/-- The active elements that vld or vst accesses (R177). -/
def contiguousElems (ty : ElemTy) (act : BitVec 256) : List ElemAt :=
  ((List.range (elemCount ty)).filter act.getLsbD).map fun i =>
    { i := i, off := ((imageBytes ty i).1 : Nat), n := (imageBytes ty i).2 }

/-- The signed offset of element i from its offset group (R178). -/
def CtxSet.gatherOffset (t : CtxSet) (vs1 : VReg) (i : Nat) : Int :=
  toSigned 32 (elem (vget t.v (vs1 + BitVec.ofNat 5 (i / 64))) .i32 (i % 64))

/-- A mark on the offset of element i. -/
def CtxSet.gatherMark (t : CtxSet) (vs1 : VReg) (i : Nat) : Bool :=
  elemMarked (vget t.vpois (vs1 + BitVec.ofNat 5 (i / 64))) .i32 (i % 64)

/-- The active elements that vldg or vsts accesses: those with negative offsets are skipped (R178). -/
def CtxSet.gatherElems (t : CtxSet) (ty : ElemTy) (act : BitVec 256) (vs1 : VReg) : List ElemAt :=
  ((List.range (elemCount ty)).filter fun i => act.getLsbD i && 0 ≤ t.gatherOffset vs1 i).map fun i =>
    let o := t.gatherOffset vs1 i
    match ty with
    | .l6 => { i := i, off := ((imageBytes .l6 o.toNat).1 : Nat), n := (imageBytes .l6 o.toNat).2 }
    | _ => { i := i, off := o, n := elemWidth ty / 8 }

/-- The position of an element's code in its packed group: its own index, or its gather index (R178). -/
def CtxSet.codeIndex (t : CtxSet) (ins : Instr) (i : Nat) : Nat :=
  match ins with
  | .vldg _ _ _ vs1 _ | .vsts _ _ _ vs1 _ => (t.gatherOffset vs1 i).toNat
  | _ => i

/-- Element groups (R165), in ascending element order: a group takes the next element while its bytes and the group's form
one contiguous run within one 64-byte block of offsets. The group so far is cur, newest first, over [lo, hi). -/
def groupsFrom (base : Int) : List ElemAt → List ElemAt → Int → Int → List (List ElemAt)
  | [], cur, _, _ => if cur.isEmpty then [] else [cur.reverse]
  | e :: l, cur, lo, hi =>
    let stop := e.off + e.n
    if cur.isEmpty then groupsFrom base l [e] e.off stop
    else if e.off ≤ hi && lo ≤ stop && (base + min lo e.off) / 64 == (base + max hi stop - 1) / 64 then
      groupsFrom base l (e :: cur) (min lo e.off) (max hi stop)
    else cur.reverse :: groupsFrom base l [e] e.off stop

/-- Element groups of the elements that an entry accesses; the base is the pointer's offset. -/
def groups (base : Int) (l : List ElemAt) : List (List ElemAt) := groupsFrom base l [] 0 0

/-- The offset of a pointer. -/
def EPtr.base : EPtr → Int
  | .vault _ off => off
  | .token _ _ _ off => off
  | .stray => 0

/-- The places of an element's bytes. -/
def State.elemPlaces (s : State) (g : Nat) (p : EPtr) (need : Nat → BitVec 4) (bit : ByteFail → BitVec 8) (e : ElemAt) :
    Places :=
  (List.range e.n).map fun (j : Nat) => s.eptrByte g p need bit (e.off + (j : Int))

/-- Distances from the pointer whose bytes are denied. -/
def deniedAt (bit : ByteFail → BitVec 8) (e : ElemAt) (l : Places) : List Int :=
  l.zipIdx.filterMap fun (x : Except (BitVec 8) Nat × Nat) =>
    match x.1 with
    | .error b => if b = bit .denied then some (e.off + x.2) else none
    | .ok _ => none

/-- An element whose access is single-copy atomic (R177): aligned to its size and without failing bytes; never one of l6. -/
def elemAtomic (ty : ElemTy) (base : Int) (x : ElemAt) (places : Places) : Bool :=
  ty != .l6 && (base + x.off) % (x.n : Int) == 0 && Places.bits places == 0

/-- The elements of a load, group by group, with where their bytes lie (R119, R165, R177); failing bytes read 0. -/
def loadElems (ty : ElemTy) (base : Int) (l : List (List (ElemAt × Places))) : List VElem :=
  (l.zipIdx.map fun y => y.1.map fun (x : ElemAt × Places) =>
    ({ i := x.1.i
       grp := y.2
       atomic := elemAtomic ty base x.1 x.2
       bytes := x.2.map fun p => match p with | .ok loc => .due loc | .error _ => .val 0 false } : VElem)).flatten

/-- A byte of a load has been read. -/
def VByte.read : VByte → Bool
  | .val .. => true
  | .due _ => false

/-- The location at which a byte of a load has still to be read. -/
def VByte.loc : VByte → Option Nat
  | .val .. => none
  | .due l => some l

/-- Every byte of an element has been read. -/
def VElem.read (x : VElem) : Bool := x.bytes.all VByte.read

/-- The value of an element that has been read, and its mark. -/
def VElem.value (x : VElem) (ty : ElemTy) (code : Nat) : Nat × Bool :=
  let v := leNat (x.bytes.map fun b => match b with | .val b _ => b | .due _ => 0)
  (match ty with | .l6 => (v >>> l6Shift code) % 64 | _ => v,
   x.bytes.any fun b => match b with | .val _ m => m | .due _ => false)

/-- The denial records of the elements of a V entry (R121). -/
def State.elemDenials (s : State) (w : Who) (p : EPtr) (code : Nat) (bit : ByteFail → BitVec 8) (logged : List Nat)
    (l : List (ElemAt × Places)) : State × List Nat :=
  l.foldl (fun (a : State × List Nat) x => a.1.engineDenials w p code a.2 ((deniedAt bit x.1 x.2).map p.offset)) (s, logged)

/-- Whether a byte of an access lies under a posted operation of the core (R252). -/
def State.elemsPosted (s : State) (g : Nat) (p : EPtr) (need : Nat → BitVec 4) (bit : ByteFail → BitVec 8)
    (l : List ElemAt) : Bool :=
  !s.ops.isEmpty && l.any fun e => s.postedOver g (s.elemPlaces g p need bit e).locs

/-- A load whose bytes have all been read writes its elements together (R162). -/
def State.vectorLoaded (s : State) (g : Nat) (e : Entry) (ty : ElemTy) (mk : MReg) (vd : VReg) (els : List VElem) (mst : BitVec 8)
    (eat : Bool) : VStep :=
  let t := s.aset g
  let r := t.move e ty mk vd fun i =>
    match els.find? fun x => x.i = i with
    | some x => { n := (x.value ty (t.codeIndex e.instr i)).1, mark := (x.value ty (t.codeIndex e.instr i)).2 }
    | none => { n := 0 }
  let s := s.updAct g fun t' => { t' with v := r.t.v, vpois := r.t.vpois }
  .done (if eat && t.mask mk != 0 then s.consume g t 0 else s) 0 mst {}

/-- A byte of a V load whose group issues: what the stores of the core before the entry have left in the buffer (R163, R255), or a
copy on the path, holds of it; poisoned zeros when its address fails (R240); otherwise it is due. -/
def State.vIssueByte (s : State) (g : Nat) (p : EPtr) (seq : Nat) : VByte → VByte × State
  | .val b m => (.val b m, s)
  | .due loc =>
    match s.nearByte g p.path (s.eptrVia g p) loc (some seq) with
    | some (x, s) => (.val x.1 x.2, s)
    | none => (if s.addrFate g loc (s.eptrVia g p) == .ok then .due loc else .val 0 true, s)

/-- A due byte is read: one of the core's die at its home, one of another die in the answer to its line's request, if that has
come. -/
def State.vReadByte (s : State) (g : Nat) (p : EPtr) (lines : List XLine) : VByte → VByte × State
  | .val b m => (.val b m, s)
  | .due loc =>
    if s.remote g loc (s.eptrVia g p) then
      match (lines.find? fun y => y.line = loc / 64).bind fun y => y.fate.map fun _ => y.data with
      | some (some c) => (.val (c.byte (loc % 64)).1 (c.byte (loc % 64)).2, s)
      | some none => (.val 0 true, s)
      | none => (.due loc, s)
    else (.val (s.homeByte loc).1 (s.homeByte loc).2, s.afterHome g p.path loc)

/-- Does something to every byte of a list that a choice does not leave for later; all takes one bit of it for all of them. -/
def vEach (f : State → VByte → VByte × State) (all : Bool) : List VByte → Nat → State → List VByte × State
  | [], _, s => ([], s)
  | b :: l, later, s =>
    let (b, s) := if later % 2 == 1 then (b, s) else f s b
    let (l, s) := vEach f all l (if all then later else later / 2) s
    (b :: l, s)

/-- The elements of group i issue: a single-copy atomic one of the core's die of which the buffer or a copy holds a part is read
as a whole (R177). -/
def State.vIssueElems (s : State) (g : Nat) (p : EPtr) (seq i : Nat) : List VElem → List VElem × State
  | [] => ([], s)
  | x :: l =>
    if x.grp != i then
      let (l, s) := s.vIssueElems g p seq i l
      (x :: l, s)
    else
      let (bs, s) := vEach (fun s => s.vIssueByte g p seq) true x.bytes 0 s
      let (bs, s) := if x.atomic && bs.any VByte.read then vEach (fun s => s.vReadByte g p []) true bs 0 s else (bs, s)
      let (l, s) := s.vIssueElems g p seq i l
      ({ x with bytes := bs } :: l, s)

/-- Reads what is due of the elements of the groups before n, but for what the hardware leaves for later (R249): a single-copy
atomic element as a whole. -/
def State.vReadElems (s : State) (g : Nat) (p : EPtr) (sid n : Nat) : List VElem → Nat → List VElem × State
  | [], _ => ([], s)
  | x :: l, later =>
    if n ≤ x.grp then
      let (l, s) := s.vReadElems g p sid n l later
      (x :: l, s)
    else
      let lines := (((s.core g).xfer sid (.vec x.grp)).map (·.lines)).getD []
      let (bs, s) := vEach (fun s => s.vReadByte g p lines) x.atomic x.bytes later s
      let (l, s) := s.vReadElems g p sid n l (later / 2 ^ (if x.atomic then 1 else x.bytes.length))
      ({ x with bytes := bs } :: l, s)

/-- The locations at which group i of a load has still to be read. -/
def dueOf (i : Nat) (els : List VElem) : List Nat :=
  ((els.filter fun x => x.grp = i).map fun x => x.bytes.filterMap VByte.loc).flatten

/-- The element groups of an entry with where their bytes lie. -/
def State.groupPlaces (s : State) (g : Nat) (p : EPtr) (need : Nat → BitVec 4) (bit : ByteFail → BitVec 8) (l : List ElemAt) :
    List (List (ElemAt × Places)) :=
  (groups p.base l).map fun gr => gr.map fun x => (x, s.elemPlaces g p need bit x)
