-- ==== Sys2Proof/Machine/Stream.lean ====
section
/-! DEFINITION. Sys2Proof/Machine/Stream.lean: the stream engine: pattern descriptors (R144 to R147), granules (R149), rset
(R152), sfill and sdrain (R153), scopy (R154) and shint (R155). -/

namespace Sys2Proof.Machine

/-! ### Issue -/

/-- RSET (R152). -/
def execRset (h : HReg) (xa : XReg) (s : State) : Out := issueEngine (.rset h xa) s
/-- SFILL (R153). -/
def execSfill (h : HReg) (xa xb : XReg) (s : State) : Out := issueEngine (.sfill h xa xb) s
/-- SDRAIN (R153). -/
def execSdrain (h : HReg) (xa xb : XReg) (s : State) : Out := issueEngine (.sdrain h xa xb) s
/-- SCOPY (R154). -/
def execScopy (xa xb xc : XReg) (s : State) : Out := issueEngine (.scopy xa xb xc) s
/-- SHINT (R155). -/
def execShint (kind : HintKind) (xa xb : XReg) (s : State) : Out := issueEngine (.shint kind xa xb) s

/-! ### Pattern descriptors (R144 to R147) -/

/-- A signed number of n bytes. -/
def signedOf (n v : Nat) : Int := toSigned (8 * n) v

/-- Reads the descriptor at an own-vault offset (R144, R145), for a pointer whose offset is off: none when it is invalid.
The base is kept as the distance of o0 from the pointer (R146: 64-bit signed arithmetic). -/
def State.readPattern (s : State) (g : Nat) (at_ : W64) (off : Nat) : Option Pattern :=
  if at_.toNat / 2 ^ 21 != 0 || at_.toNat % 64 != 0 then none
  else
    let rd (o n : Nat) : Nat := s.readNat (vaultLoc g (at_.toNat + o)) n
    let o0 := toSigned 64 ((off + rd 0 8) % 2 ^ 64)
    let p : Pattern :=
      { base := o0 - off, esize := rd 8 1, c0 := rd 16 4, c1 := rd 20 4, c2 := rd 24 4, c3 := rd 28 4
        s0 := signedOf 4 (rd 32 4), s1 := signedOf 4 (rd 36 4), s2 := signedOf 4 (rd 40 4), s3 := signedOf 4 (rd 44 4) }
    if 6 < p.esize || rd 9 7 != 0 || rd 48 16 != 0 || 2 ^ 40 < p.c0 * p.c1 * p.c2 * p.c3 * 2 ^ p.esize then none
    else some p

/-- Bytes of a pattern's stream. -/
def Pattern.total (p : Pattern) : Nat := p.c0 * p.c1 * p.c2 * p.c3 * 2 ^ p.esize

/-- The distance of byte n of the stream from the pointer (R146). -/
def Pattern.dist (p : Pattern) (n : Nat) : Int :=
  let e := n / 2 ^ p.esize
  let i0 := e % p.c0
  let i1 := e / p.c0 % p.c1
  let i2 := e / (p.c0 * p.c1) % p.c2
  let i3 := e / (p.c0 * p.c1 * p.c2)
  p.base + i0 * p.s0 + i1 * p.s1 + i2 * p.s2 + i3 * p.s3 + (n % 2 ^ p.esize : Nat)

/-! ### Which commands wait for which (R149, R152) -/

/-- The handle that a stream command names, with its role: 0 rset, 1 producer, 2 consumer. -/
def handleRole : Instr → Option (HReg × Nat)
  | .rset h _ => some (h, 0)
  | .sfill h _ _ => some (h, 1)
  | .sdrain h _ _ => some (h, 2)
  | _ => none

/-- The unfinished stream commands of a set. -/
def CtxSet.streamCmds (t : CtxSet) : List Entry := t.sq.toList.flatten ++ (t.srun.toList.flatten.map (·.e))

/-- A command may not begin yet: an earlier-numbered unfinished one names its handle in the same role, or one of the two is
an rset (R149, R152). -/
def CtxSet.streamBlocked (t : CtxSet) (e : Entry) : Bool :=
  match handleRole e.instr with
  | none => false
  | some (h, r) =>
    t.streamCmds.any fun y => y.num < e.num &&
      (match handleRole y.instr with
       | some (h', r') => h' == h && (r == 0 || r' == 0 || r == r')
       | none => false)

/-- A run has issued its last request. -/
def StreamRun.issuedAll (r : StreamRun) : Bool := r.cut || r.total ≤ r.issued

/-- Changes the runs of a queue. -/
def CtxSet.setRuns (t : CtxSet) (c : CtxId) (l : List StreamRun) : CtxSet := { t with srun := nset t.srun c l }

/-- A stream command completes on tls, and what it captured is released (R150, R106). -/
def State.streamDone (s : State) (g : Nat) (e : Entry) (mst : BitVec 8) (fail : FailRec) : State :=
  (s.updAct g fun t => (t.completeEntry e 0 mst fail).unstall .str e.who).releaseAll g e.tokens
============
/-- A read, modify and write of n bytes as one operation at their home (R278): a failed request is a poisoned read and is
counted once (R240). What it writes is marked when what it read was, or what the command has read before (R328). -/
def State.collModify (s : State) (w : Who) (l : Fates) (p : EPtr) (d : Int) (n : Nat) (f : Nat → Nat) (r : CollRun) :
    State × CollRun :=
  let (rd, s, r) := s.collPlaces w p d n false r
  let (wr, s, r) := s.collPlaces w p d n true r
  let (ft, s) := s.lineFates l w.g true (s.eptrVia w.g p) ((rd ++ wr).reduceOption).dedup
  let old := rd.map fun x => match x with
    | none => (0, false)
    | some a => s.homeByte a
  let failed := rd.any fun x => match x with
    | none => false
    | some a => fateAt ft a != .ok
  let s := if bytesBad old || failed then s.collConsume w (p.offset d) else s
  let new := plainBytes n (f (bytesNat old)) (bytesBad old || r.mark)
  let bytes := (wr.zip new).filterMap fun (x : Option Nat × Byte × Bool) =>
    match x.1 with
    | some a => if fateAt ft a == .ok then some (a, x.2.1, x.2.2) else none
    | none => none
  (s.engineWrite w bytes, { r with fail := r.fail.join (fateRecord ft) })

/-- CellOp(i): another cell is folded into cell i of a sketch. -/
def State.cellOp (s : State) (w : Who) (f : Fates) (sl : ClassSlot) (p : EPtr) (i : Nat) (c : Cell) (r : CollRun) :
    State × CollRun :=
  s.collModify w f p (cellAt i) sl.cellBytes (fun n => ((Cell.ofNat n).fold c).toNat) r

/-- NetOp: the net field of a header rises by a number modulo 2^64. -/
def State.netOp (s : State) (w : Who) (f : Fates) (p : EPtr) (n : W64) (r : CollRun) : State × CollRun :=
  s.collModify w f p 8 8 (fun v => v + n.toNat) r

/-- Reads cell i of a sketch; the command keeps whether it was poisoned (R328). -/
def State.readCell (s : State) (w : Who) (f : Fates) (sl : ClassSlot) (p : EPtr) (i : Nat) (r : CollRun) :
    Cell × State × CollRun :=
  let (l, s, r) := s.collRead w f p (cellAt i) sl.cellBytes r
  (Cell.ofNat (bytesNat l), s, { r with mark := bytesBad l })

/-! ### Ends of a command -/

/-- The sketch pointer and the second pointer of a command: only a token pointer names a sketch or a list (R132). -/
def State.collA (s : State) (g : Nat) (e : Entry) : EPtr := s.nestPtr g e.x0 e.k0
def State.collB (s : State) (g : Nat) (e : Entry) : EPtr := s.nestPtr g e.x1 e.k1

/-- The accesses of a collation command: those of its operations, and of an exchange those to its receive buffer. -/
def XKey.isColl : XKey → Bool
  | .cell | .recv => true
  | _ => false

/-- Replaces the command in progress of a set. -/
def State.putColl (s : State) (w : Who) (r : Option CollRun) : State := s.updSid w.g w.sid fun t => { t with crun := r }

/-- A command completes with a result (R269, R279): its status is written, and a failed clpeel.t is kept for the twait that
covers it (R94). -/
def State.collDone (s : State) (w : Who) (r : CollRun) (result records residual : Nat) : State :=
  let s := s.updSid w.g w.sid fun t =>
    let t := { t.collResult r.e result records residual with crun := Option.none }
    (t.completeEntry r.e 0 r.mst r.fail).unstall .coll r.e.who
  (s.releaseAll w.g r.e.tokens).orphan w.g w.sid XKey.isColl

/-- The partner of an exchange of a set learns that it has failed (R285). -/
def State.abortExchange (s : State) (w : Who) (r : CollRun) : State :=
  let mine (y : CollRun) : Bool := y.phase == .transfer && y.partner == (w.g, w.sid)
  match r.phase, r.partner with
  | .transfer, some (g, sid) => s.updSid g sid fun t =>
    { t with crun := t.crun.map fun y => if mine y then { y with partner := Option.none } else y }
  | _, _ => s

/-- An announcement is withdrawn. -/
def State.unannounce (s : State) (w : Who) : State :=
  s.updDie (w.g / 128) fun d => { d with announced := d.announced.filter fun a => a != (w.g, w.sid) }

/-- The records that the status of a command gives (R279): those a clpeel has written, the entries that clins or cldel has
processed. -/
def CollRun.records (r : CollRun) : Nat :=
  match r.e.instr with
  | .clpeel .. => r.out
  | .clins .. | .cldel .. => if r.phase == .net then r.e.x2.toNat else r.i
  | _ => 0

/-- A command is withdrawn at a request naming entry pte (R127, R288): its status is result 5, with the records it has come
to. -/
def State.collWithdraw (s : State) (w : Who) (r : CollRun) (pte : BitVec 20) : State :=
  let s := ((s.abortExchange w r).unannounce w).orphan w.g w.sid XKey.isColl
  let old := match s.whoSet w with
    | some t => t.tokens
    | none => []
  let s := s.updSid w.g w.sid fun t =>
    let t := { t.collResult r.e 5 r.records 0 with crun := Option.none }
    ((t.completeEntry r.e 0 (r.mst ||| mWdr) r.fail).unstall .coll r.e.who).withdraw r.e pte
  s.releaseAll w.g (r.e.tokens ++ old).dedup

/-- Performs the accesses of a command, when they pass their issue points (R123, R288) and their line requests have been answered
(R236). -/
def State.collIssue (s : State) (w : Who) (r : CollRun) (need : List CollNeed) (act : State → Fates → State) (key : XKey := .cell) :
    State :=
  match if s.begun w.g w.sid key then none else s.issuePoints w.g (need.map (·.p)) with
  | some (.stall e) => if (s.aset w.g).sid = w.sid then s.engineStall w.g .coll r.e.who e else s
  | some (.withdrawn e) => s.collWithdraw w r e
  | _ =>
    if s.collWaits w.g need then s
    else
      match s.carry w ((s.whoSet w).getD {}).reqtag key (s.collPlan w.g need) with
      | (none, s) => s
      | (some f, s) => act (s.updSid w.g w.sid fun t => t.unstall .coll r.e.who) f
============
# Task to complete
Could you repeat exactly the lines in the listing above from the one with "match s.carry w" down to the one with "t.unstall .coll r.e.who) f"? Include both of those lines.

# Response
      match s.carry w ((s.whoSet w).getD {}).reqtag key (s.collPlan w.g need) with
      | (none, s) => s
      | (some f, s) => act (s.updSid w.g w.sid fun t => t.unstall .coll r.e.who) f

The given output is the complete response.